• Stored dataset items:
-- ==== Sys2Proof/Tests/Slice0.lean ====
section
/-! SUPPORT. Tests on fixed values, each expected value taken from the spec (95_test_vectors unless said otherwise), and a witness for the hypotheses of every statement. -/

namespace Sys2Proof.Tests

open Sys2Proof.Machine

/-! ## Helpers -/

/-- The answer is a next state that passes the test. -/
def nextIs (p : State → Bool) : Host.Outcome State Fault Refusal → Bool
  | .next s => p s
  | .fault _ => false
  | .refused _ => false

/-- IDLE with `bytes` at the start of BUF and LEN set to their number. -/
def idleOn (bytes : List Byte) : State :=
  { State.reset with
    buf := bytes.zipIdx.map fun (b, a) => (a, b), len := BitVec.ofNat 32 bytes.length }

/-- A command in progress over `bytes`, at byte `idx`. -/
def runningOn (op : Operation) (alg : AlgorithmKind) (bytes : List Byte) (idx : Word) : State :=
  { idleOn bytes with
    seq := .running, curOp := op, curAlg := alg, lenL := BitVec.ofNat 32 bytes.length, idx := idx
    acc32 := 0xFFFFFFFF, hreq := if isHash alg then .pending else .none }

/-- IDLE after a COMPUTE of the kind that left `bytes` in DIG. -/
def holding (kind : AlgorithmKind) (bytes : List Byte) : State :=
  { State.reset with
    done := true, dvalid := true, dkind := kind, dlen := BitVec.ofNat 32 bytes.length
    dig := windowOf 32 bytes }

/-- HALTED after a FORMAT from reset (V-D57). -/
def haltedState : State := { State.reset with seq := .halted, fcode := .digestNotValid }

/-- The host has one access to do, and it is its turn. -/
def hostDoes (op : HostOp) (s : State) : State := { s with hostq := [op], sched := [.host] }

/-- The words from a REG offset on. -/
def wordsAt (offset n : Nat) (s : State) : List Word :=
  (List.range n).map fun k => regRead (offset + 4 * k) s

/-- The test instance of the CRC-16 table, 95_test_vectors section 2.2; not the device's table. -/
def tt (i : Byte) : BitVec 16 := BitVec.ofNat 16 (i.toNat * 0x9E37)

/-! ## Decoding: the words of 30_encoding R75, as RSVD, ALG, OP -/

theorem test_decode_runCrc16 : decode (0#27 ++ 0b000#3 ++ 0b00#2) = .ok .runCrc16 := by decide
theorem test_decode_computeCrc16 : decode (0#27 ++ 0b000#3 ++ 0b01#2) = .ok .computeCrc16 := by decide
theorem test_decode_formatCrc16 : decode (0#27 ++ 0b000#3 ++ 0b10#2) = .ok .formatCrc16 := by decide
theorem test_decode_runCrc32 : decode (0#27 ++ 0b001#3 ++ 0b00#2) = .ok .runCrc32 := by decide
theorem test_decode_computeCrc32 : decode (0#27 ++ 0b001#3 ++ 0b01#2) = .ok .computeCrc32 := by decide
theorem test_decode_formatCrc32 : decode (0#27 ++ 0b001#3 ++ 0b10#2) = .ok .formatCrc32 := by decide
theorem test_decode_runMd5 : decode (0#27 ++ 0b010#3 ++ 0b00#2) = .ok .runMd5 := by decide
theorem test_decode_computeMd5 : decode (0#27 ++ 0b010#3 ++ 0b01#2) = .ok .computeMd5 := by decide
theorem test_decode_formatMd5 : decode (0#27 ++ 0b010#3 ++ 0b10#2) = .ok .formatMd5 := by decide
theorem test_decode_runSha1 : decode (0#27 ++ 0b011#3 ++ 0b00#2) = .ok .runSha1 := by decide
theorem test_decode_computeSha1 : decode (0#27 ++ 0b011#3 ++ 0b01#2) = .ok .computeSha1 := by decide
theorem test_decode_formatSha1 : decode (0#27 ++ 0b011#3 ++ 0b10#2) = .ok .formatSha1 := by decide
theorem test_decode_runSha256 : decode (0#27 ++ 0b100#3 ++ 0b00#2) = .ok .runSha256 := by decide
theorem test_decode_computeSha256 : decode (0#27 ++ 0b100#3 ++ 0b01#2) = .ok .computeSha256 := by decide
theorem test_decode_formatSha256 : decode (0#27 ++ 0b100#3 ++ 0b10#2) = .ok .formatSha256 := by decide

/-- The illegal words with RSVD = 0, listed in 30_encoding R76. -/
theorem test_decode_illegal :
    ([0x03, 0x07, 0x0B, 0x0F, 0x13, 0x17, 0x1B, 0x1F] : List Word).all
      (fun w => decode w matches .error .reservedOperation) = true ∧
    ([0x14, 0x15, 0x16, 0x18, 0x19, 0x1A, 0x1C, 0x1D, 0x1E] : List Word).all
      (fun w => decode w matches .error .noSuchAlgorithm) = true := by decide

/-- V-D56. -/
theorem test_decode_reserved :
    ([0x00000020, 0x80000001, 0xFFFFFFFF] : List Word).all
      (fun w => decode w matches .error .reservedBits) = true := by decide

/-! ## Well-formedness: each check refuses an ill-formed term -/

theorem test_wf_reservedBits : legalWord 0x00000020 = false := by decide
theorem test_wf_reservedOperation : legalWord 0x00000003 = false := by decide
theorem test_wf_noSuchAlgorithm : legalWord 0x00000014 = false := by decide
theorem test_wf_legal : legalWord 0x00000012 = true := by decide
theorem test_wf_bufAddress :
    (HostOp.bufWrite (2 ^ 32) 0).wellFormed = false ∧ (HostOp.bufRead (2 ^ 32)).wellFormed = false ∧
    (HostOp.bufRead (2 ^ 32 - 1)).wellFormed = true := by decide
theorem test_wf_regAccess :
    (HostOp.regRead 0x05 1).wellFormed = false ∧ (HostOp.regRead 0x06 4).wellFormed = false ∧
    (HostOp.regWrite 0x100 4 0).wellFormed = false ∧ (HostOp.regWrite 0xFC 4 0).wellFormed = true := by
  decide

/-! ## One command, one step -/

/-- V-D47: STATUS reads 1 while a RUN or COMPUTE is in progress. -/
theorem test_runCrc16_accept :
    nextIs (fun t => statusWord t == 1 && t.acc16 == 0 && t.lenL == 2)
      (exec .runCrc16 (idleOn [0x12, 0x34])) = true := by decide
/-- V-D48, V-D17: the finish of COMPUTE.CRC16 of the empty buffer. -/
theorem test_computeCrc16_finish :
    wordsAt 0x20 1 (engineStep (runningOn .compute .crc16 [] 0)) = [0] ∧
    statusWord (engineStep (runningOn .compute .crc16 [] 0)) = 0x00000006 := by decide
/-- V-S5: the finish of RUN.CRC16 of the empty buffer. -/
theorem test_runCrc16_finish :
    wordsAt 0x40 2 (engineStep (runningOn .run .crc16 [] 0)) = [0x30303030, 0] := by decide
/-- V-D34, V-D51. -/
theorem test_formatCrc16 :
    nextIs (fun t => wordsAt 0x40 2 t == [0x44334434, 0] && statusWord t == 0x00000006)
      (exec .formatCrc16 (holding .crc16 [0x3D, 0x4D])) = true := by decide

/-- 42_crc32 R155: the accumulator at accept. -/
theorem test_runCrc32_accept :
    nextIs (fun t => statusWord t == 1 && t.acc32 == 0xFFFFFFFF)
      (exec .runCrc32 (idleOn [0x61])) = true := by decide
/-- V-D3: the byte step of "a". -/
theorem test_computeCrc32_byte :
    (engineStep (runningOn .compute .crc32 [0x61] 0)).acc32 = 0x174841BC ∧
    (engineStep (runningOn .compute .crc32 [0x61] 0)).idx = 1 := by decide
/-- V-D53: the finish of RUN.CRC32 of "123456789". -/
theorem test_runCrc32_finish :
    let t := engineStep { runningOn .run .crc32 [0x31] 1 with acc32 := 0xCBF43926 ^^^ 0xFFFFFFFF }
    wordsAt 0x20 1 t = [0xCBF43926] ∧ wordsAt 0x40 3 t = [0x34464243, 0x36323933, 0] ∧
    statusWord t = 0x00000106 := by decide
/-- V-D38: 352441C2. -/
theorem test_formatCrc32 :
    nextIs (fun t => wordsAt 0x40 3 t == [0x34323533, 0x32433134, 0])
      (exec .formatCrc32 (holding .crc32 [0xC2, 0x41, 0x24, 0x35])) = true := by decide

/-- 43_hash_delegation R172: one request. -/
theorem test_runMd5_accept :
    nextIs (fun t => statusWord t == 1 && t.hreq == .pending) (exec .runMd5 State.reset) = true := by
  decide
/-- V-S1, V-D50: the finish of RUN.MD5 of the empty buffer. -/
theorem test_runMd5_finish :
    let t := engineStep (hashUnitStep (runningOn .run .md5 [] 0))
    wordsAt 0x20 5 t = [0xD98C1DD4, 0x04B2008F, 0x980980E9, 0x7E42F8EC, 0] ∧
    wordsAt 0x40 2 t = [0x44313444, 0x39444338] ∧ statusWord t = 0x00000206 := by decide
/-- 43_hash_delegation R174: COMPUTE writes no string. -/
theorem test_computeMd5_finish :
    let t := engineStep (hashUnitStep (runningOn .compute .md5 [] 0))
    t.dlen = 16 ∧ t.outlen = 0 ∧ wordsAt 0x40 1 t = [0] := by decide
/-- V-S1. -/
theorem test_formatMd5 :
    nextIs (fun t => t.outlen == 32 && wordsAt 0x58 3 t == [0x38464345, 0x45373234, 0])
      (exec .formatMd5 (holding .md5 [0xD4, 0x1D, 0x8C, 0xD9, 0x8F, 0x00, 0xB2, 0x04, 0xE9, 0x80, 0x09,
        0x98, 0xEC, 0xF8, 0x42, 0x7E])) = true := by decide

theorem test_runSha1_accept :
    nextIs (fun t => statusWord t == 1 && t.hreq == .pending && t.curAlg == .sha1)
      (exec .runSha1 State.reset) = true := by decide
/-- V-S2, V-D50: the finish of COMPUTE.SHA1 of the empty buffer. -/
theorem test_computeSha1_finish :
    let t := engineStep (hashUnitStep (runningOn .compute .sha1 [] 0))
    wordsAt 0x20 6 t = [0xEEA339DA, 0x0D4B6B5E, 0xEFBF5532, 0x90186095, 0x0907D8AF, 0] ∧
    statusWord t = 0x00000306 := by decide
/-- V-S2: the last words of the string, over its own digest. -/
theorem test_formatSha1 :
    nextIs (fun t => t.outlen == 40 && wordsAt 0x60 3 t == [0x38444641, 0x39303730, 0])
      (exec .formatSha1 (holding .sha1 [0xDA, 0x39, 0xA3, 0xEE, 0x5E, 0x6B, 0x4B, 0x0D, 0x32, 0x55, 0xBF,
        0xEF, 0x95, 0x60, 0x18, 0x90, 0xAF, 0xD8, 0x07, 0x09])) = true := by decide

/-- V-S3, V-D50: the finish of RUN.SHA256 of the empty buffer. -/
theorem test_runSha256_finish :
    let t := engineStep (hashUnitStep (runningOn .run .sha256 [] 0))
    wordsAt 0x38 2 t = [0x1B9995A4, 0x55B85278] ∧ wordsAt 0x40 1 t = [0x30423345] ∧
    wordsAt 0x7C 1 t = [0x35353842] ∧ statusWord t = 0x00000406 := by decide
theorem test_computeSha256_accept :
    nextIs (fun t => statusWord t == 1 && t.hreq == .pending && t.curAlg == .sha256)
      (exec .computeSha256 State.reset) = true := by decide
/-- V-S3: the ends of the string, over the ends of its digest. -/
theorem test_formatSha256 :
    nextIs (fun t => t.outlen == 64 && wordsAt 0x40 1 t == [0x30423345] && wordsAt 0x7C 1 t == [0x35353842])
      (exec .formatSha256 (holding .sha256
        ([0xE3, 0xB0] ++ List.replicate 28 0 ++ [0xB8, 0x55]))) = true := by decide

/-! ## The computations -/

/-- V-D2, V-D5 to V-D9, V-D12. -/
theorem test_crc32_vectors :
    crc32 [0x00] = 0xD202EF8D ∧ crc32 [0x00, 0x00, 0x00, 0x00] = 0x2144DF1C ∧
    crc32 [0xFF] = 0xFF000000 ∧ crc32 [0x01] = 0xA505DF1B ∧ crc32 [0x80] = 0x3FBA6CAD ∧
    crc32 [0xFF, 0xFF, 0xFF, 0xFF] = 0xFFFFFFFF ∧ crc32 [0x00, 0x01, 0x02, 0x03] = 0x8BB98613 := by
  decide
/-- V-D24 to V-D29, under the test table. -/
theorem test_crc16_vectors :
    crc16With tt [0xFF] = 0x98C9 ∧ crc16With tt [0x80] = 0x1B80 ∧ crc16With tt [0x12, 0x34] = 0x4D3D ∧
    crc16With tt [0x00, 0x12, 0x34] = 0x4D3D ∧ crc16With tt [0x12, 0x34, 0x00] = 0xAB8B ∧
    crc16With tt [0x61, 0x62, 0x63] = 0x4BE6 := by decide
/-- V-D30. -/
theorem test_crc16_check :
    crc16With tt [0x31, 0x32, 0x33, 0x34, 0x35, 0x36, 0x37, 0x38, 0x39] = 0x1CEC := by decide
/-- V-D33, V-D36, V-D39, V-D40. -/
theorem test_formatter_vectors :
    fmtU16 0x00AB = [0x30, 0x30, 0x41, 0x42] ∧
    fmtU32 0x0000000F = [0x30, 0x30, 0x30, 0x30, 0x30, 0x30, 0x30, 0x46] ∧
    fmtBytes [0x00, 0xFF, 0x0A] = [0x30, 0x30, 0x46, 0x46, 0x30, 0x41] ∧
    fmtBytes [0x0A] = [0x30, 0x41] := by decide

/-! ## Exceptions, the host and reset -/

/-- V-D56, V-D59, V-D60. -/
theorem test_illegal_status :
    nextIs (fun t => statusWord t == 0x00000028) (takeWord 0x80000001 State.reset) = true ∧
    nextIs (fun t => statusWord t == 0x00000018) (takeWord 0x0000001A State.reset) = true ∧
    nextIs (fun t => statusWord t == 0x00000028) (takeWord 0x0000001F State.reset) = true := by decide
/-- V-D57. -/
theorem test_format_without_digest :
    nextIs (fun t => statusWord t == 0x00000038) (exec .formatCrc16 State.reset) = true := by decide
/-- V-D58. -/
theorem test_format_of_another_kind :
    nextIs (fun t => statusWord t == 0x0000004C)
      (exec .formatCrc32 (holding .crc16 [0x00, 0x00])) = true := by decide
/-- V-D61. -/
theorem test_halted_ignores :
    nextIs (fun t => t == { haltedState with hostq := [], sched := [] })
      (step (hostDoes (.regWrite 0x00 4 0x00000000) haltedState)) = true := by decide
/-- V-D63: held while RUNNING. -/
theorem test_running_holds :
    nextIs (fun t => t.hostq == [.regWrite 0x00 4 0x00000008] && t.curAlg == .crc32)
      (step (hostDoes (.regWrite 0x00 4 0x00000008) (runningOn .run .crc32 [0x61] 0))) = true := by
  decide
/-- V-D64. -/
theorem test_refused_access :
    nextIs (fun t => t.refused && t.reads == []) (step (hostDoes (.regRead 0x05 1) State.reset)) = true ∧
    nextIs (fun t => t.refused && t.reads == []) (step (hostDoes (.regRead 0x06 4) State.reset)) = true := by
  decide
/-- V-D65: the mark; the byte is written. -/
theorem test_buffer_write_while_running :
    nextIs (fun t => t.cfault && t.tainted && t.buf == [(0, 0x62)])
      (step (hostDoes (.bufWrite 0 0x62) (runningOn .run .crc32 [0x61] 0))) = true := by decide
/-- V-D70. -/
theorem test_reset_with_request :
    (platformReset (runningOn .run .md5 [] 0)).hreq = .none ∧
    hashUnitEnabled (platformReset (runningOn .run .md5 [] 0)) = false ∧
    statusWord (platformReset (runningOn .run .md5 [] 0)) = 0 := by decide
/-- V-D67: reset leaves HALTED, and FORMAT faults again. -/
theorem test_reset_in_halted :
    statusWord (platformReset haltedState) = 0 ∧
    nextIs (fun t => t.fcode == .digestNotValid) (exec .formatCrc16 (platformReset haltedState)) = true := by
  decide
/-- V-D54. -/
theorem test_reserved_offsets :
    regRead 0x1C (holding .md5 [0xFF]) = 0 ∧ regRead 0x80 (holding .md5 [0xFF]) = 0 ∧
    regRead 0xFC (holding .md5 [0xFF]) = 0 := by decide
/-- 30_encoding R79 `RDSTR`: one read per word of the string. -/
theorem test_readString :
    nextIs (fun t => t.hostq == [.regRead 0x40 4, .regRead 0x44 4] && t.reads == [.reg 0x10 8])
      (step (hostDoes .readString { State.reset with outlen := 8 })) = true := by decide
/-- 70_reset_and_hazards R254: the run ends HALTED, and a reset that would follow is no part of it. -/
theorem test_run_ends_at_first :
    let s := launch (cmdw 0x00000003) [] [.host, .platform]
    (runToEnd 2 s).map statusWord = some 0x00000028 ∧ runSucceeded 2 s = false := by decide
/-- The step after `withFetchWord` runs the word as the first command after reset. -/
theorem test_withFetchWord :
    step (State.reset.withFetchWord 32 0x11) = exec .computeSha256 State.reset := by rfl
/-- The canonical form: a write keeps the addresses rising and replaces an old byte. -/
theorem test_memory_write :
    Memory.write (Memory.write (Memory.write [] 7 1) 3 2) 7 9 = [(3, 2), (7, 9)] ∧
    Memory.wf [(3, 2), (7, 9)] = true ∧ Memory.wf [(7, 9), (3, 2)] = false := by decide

• TO DO: Transcribe, exactly and without additions, the lines of the records above, beginning with the line that contains "wordsAt 0x38 2" and ending with the line that contains "its digest. -/", both included.

• WRITTEN ANSWER:
    wordsAt 0x38 2 t = [0x1B9995A4, 0x55B85278] ∧ wordsAt 0x40 1 t = [0x30423345] ∧
    wordsAt 0x7C 1 t = [0x35353842] ∧ statusWord t = 0x00000406 := by decide
theorem test_computeSha256_accept :
    nextIs (fun t => statusWord t == 1 && t.hreq == .pending && t.curAlg == .sha256)
      (exec .computeSha256 State.reset) = true := by decide
/-- V-S3: the ends of the string, over the ends of its digest. -/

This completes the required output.